● **Stored items**:

_____

/-- The MIDI 1.0 messages (R66–R71) of an enabled input. A channel message sets running status and submits its events; on a channel with
a part that is no member channel those are R68's. A system message disturbs no running status when it is real-time, clears it otherwise,
and submits its events; 0xFE arms the timeout of an input with asense, which then silences the parts of the input. -/
def Obligations.MidiMessages : Prop :=
  (∀ (n : Fin 4) (ch : Fin 16) (t : Long) (s : State), s.live → srcOn s.blk n.val →
    let item (st d1 d2 : Nat) : Host.Outcome State Fault Refusal := .next (s.on fun b =>
      let b1 := setSynced n.val (setRunning n.val (st * 16 + ch.val) (touchSense n.val t.toNat (advanceTo t.toNat b)))
      let r := channelMsg n.val st ch.val d1 d2 b1
      submitMsg n.val r.1 (arrivalTime b1 n.val b1.sample) b1 r.2)
    (∀ key vel, exec (.midiNoteOff n ch key vel false t) s = item 8 key.toNat vel.toNat ∧
      exec (.midiNoteOff n ch key vel true t) s = item 9 key.toNat 0 ∧ exec (.midiNoteOn n ch key vel t) s = item 9 key.toNat vel.toNat ∧
      exec (.midiPolyPressure n ch key vel t) s = item 10 key.toNat vel.toNat) ∧
    (∀ cc v, exec (.midiControlChange n ch cc v t) s = item 11 cc.toNat v.toNat) ∧
    (∀ p, exec (.midiProgramChange n ch p t) s = item 12 p.toNat 0 ∧ exec (.midiChannelPressure n ch p t) s = item 13 p.toNat 0) ∧
    (∀ lsb msb, exec (.midiPitchBend n ch lsb msb t) s = item 14 lsb.toNat msb.toNat)) ∧
  (∀ (b : Block) (g c p d1 d2 : Nat), chanOf b g c = ⟨some p, false⟩ →
    (channelMsg g 8 c d1 d2 b).1 = { evs := [keyEv 2 p d1 (scaleUp 7 16 d2) 0] } ∧
    (channelMsg g 9 c d1 d2 b).1 = { evs := [if d2 = 0 then keyEv 2 p d1 0x8000 0 else keyEv 1 p d1 (scaleUp 7 16 d2) 0] } ∧
    (channelMsg g 10 c d1 d2 b).1 = { evs := [keyEv 3 p d1 (scaleUp 7 16 d2) 0] } ∧
    (channelMsg g 13 c d1 d2 b).1 = { evs := [.mk' 4 0 0 p (scaleUp 7 24 d1 + 128 * 2 ^ 24)] } ∧
    (channelMsg g 14 c d1 d2 b).1 = { evs := [.mk' 6 0 0 p (scaleUp 14 16 (d2 * 128 + d1))] } ∧
    (channelMsg g 11 c 64 d2 b).1 = { evs := [.mk' 0x12 0 0 p (scaleUp 7 16 d2 * 65536)] } ∧
    (channelMsg g 11 c 1 d2 b).1 = { evs := [.mk' 4 0 0 p (scaleUp 7 24 d2 + 2 ^ 24)] }) ∧
  (∀ (n : Fin 4) (t : Long) (s : State), s.live → srcOn s.blk n.val →
    let seen (b : Block) : Block := setSynced n.val (touchSense n.val t.toNat (advanceTo t.toNat b))
    let sends (common : Bool) (evs : List Ev) : Host.Outcome State Fault Refusal := .next (s.on fun b =>
      let b1 := if common then setRunning n.val 0 (seen b) else seen b
      submit n.val true (evs.map (Ev.at (arrivalTime b1 n.val b1.sample))) 0 false b1)
    exec (.midiStart n t) s = sends false [locateEv 0, transportEv 1] ∧ exec (.midiContinue n t) s = sends false [transportEv 1] ∧
    exec (.midiStop n t) s = sends false [transportEv 0] ∧
    (∀ lsb msb, exec (.midiSongPositionPointer n lsb msb t) s = sends true [locateEv ((msb.toNat * 128 + lsb.toNat) * 64)]) ∧
    (∀ byte : Byte, exec (.midiIgnoredSystem n byte t) s = .next (s.on fun b =>
      if byte.toNat < 0xF8 then setRunning n.val 0 (seen b) else seen b)) ∧
    (∀ bytes, exec (.midiSystemExclusive n bytes t) s = .next (s.on fun b =>
      syxReach (syxPush n.val bytes (setRunning n.val 0 (seen b))))) ∧
    (∀ next : Long, s.blk.get TBU_TEMPO_CFG_midi = n.val → exec (.midiTimingClock n t next) s = .next (s.on fun b =>
      Machine.tempoEdge 2 t.toNat next.toNat none (pulseValue (seen b) 2) (seen b))) ∧
    (s.blk.on (EFE_MIDI_CFG_asense n.val) → exec (.midiActiveSensing n t) s = .next (s.on fun b =>
      let b1 := setSynced n.val (advanceTo t.toNat b)
      { b1 with efe := { b1.efe with sense := FMap.set (fun _ => 0) b1.efe.sense n.val (t.toNat + 1) } })) ∧
    (∀ armed, FMap.get (fun _ => 0) s.blk.efe.sense n.val = armed + 1 → armed + 300000000 ≤ t.toNat → s.blk.on (EFE_MIDI_CFG_asense n.val) →
      exec (.activeSensingTimeout n t) s = .next (s.on fun b0 =>
        let b := advanceTo t.toNat b0
        (partsOfInput b n.val).foldl (fun acc p =>
          submit n.val false [(Ev.mk' 0x0B 0 0 p 0).at (arrivalTime b n.val b.sample)] 0 false acc)
          { b with efe := { b.efe with sense := FMap.set (fun _ => 0) b.efe.sense n.val 0 } })))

_____

Which lines above contain the word "next"? List them.

    let item (st d1 d2 : Nat) : Host.Outcome State Fault Refusal := .next (s.on fun b =>
    let sends (common : Bool) (evs : List Ev) : Host.Outcome State Fault Refusal := .next (s.on fun b =>
    (∀ byte : Byte, exec (.midiIgnoredSystem n byte t) s = .next (s.on fun b =>
    (∀ bytes, exec (.midiSystemExclusive n bytes t) s = .next (s.on fun b =>
    (∀ next : Long, s.blk.get TBU_TEMPO_CFG_midi = n.val → exec (.midiTimingClock n t next) s = .next (s.on fun b =>
      Machine.tempoEdge 2 t.toNat next.toNat none (pulseValue (seen b) 2) (seen b))) ∧
    (s.blk.on (EFE_MIDI_CFG_asense n.val) → exec (.midiActiveSensing n t) s = .next (s.on fun b =>
      exec (.activeSensingTimeout n t) s = .next (s.on fun b0 =>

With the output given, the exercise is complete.